Accurate prediction of enzyme kinetic parameters (Kcat and Km) is crucial for enzyme rational design and engineering research. Based on a heterogeneous data set encompassing 17,893 Kcat and 24,585 Km records across 8911 enzyme sequences from 7 EC classes and 5023 substrates, we introduce novel TCNeKP models for predicting Kcat and Km values. Herein, enzymes' sequences were autoembedded and processed by a temporal convolutional network (TCN) module to extract the key features of catalytic and binding residues frequently located far apart in the primary sequences; substrates were encoded by a pretrained SMILES-Transformer language model; and catalytic conditions (pH and temperature) were encoded via radial basis function (RBF). The fused features were then fed into a fully connected network for single-task prediction of Kcat and Km. Results demonstrate that TCNeKP-Kcat and TCNeKP-Km models achieve robust performance across wild-type and mutant enzymes from 7 EC classes, outperforming state-of-the-art MPEK, UniKP, and DLKcat models (Table S3). Leveraging a cross-task dynamic parameter-sharing module with attention mechanism, we further developed a multitask TCNeKP model that achieves the highest R2 values among the benchmark models for both Kcat (0.677) and Km (0.657) prediction. These findings indicate that collaborative learning between Kcat and Km prediction tasks enhances feature extraction for enzyme-substrate binding and catalysis, thereby significantly enhancing the predictive performance.

查看原文本刊更多论文

TCNeKP：一种用于酶催化活性预测的新型深度学习架构。

酶的动力学参数（Kcat和Km）的准确预测对酶的合理设计和工程研究至关重要。基于异构数据集，包括来自7个EC类和5023个底物的8911个酶序列的17,893 Kcat和24,585 Km记录，我们引入了新的TCNeKP模型来预测Kcat和Km值。该方法利用时序卷积网络（TCN）模块对酶的序列进行自动嵌入和处理，提取出在初级序列中相距较远的催化残基和结合残基的关键特征；用预训练的SMILES-Transformer语言模型对底物进行编码；通过径向基函数（RBF）编码催化条件（pH和温度）。然后将融合的特征输入到一个全连接网络中，用于单任务预测Kcat和Km。结果表明，TCNeKP-Kcat和TCNeKP-Km模型在7种EC类的野生型和突变型酶中都具有强大的性能，优于最先进的MPEK、UniKP和DLKcat模型（表S3）。利用具有注意机制的跨任务动态参数共享模块，我们进一步开发了一个多任务TCNeKP模型，该模型在Kcat（0.677）和Km（0.657）预测的基准模型中获得了最高的R2值。这些发现表明，Kcat和Km预测任务之间的协同学习增强了酶-底物结合和催化的特征提取，从而显著提高了预测性能。

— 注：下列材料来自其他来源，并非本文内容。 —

-- ==== Sys2Proof/Machine/Slot.lean ====
section
/-! DEFINITION. The slot and the control blocks of the ring as strings of 64-bit blocks (R63 to R70, R110, R120), and as
the lanes carry them (R52, R64). What the spec leaves to a reading or a choice stands in log entries 14 and 51. -/

namespace Sys2Proof.Machine

/-- A block from a number. -/
def blockOf (n : Nat) : Block := BitVec.ofNat 64 n

/-- The eight bytes of a block, most significant first (R63). -/
def blockBytes (b : Block) : List Byte := beBytes 8 b.toNat

/-- The bytes of blocks. -/
def blocksBytes (bs : List Block) : List Byte := bs.flatMap blockBytes

/-- Blocks from bytes, eight at a time. -/
def bytesBlocks : Nat → List Byte → List Block
  | 0, _ => []
  | n + 1, bs => blockOf (beNat (slice bs 0 8)) :: bytesBlocks n (bs.drop 8)

/-- Block k of a slot, 0 where it has not arrived. -/
def blk (bs : List Block) (k : Nat) : Nat := (bs.getD k 0).toNat

/-! The header (R65, R66). -/

/-- The fields of a header. -/
structure Header where
  slot : Nat := 0
  round : Nat := 0
  owner : Nat := 0
  mode : Nat := 0
  major : Nat := 2
  minor : Nat := 0
  dir : Nat := 0
  line : Bool := false
  generated : Bool := false
  payloadValid : Bool := false
  spare : Bool := false
  lastWords : Bool := false
  roundLen : Nat := 0
  quiet : Bool := false
  schedGen : Nat := 0
  deriving DecidableEq, Repr

/-- CRC-16 over bits [63:16] of a block (R65). -/
def blockCheck (n : Nat) : Nat := crc16 (beBytes 6 (n / 2 ^ 16))

/-- A block whose bits [15:0] are the check of the others. -/
def checked (n : Nat) : Nat := n / 2 ^ 16 * 2 ^ 16 + blockCheck n

/-- The header block of its fields (R65). -/
def Header.block (h : Header) : Nat :=
  checked (h.slot % 2 ^ 9 * 2 ^ 55 + h.round % 2 ^ 7 * 2 ^ 48 + h.owner % 64 * 2 ^ 42 + h.mode % 4 * 2 ^ 40
    + h.major % 16 * 2 ^ 36 + h.minor % 16 * 2 ^ 32 + h.dir % 2 * 2 ^ 31 + b2n h.line * 2 ^ 30 + b2n h.generated * 2 ^ 29
    + b2n h.payloadValid * 2 ^ 28 + b2n h.spare * 2 ^ 27 + b2n h.lastWords * 2 ^ 26 + h.roundLen % 4 * 2 ^ 24
    + b2n h.quiet * 2 ^ 23 + h.schedGen % 128 * 2 ^ 16)

/-- The fields of a header block (R65). -/
def headerOf (w : Nat) : Header :=
  { slot := natBits w 63 55, round := natBits w 54 48, owner := natBits w 47 42, mode := natBits w 41 40,
    major := natBits w 39 36, minor := natBits w 35 32, dir := natBits w 31 31, line := natBit w 30, generated := natBit w 29,
    payloadValid := natBit w 28, spare := natBit w 27, lastWords := natBit w 26, roundLen := natBits w 25 24,
    quiet := natBit w 23, schedGen := natBits w 22 16 }

/-- A header is valid for a hub of a round length (R66). -/
def headerValid (w roundLen : Nat) : Bool :=
  natBits w 15 0 == blockCheck w && (headerOf w).major == 2 && (headerOf w).roundLen == roundLen && (headerOf w).mode != 3

/-! Block 97 and the trailer (R69, R70). -/

/-- Block 97 of its fields: correction in units of 2^-16 ns, hop count and trust. -/
def block97 (correction : Int) (hops trust : Nat) : Nat := ofSigned correction 48 * 2 ^ 16 + hops % 64 * 2 ^ 10 + trust % 64 * 2 ^ 4

/-- The correction of block 97. -/
def correctionOf (w : Nat) : Int := toSigned (natBits w 63 16) 48
/-- The hop count of block 97. -/
def hopsOf (w : Nat) : Nat := natBits w 15 10
/-- The trust of block 97. -/
def trustOf (w : Nat) : Nat := natBits w 9 4

/-- crc32 over blocks 0 and 17–96 (R70). -/
def slotCrc (bs : List Block) : Nat := crc32 (blocksBytes (bs.take 1 ++ (bs.drop 17).take 80))

/-- shot_check over blocks 1–16 and 97 (R70). -/
def slotShotCheck (bs : List Block) : Nat := crc16 (blocksBytes ((bs.drop 1).take 16 ++ (bs.drop 97).take 1))

/-- The crc32, sequence and shot_check a slot carries. -/
def trailerCrc (bs : List Block) : Nat := natBits (blk bs 98) 63 32
def trailerSeq (bs : List Block) : Nat := natBits (blk bs 98) 31 16
def trailerShot (bs : List Block) : Nat := natBits (blk bs 98) 15 0

/-- The crc32 of a received slot is correct. -/
def crcOk (bs : List Block) : Bool := trailerCrc bs == slotCrc bs

/-- The shot_check of a received slot is correct. -/
def shotOk (bs : List Block) : Bool := trailerShot bs == slotShotCheck bs

/-- A slot is poisoned: both checks are the complement of their correct values (R89). -/
def poisoned (bs : List Block) : Bool :=
  trailerCrc bs == (slotCrc bs ^^^ 0xFFFFFFFF) && trailerShot bs == (slotShotCheck bs ^^^ 0xFFFF)

/-- Block 99 (R64). -/
def alignment : Nat := 0xB4 * 2 ^ 56 + 0xA55AC33C * 2 ^ 24

/-- The payload bytes of a slot (R63). -/
def slotPayload (bs : List Block) : List Byte := blocksBytes ((bs.drop 17).take 80)

/-- The shot field blocks of a slot. -/
def slotShots (bs : List Block) : List Block := (bs.drop 1).take 16

/-- Shot entry h of shot field blocks (R67). -/
def entryOf (shots : List Block) (h : Nat) : Nat := natBits (blk shots (h / 4)) (63 - 16 * (h % 4)) (48 - 16 * (h % 4))

/-- Shot field blocks with entry h replaced. -/
def setEntry (shots : List Block) (h e : Nat) : List Block :=
  shots.set (h / 4) (blockOf (natSetBits (blk shots (h / 4)) (63 - 16 * (h % 4)) (48 - 16 * (h % 4)) e))

/-- How many blocks of a slot have left again when its stream stops after `k` blocks: block 0 leaves 120 ns, 96 blocks,
after it arrived (R61, R62), and blocks 1 to 16 have left when block 98 arrives (R88; DEDUCED, log entry 14). -/
def blocksSent (k : Nat) : Nat := if k < 99 then k - 96 else 17

/-- Shot field blocks with the valid bit cleared in every entry but this hub's and those in the blocks already sent (R89). -/
def clearUnsent (shots : List Block) (own sent : Nat) : List Block :=
  (List.range 64).foldl (fun bs h =>
    if h = own ∨ h / 4 + 1 < sent then bs else setEntry bs h (natSetBit (entryOf bs h) 12 false)) shots

/-- An empty shot field. -/
def noShots : List Block := List.replicate 16 0

/-- A whole slot of its parts (R63): `syndrome` is exclusive-ored into crc32 and, with `poison`, shot_check is
complemented, so a damaged or poisoned payload stays recognisable. -/
def slotOf (hdr : Nat) (shots : List Block) (payload : List Byte) (b97 seq : Nat) (syndrome : Nat := 0) (poison : Bool := false) :
    List Block :=
  let bs := [blockOf hdr] ++ shots ++ bytesBlocks 80 payload ++ [blockOf b97]
  let crc := slotCrc bs ^^^ syndrome
  let chk := slotShotCheck bs ^^^ (if poison then 0xFFFF else 0)
  bs ++ [blockOf (crc * 2 ^ 32 + seq % 2 ^ 16 * 2 ^ 16 + chk), blockOf alignment]

/-! Control blocks. -/

/-- The block type of a control block. -/
def blockType (w : Nat) : Nat := natBits w 63 56

/-- A remote-fault block (R93). -/
def remoteFault : Nat := 0xB5 * 2 ^ 56

/-- An idle block. -/
def idleBlock : Nat := 0x1E * 2 ^ 56

/-- The check of a hello or contend block: a CRC-16 over bits [55:16], as in R70 (R110, R120). -/
def controlCheck (n : Nat) : Nat := crc16 (beBytes 5 (natBits n 55 16))

/-- A hello block (R110) of a hub that speaks minor versions 0 to 3. -/
def helloBlock (hub roundLen : Nat) (ack : Bool) : Nat :=
  let n := 0xB6 * 2 ^ 56 + hub % 64 * 2 ^ 50 + 2 * 2 ^ 46 + 3 * 2 ^ 42 + roundLen % 4 * 2 ^ 36 + b2n ack * 2 ^ 35
  n + controlCheck n

/-- A hello or contend block of a type arrives sound. -/
def controlSound (n type : Nat) : Bool := blockType n == type && natBits n 15 0 == controlCheck n

/-- A contend block (R120). -/
def contendBlock (hub rank : Nat) : Nat :=
  let n := 0xB7 * 2 ^ 56 + hub % 64 * 2 ^ 50 + rank % 16 * 2 ^ 46
  n + controlCheck n

/-! Line coding (R52, R64). -/

/-- 32 bits through the self-synchronising scrambler x^58 + x^39 + 1, the first bit most significant: the scrambled bits and
the last 58 of them. -/
def scramble32 (h d : Nat) : Nat × Nat :=
  let o := (d ^^^ h / 2 ^ 7 ^^^ h / 2 ^ 26) % 2 ^ 32
  (o, (h * 2 ^ 32 + o) % 2 ^ 58)

/-- The descrambler of 32 bits. -/
def descramble32 (h o : Nat) : Nat × Nat := ((o ^^^ h / 2 ^ 7 ^^^ h / 2 ^ 26) % 2 ^ 32, (h * 2 ^ 32 + o) % 2 ^ 58)

/-- A block through the scrambler, most significant bit first (R52; the order of the bits in a byte is a DESIGN CHOICE, log
entry 51). -/
def scramble (h w : Nat) : Nat × Nat :=
  let (a, h) := scramble32 h (w / 2 ^ 32 % 2 ^ 32)
  let (b, h) := scramble32 h (w % 2 ^ 32)
  (a * 2 ^ 32 + b, h)

/-- A block through the descrambler. -/
def descramble (h w : Nat) : Nat × Nat :=
  let (a, h) := descramble32 h (w / 2 ^ 32 % 2 ^ 32)
  let (b, h) := descramble32 h (w % 2 ^ 32)
  (a * 2 ^ 32 + b, h)

/-- The sync header of a data and of a control block (R64). -/
def syncOf (control : Bool) : Nat := if control then 2 else 1

end Sys2Proof.Machine
end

本文章由计算机程序翻译，如有差异，请以英文原文为准。

求助全文

约1分钟内获得全文求助全文

来源期刊

Journal of Chemical Information and Modeling 化学-化学综合

CiteScore

9.80

自引率

10.70%

发文量

529

审稿时长

1.4 months

期刊介绍： The Journal of Chemical Information and Modeling publishes papers reporting new methodology and/or important applications in the fields of chemical informatics and molecular modeling. Specific topics include the representation and computer-based searching of chemical databases, molecular modeling, computer-aided molecular design of new materials, catalysts, or ligands, development of new computational methods or efficient algorithms for chemical software, and biopharmaceutical chemistry including analyses of biological activity and other issues related to drug discovery. Astute chemists, computer scientists, and information specialists look to this monthly’s insightful research studies, programming innovations, and software reviews to keep current with advances in this integral, multidisciplinary field. As a subscriber you’ll stay abreast of database search systems, use of graph theory in chemical problems, substructure search systems, pattern recognition and clustering, analysis of chemical and physical data, molecular modeling, graphics and natural language interfaces, bibliometric and citation analysis, and synthesis design and reactions databases.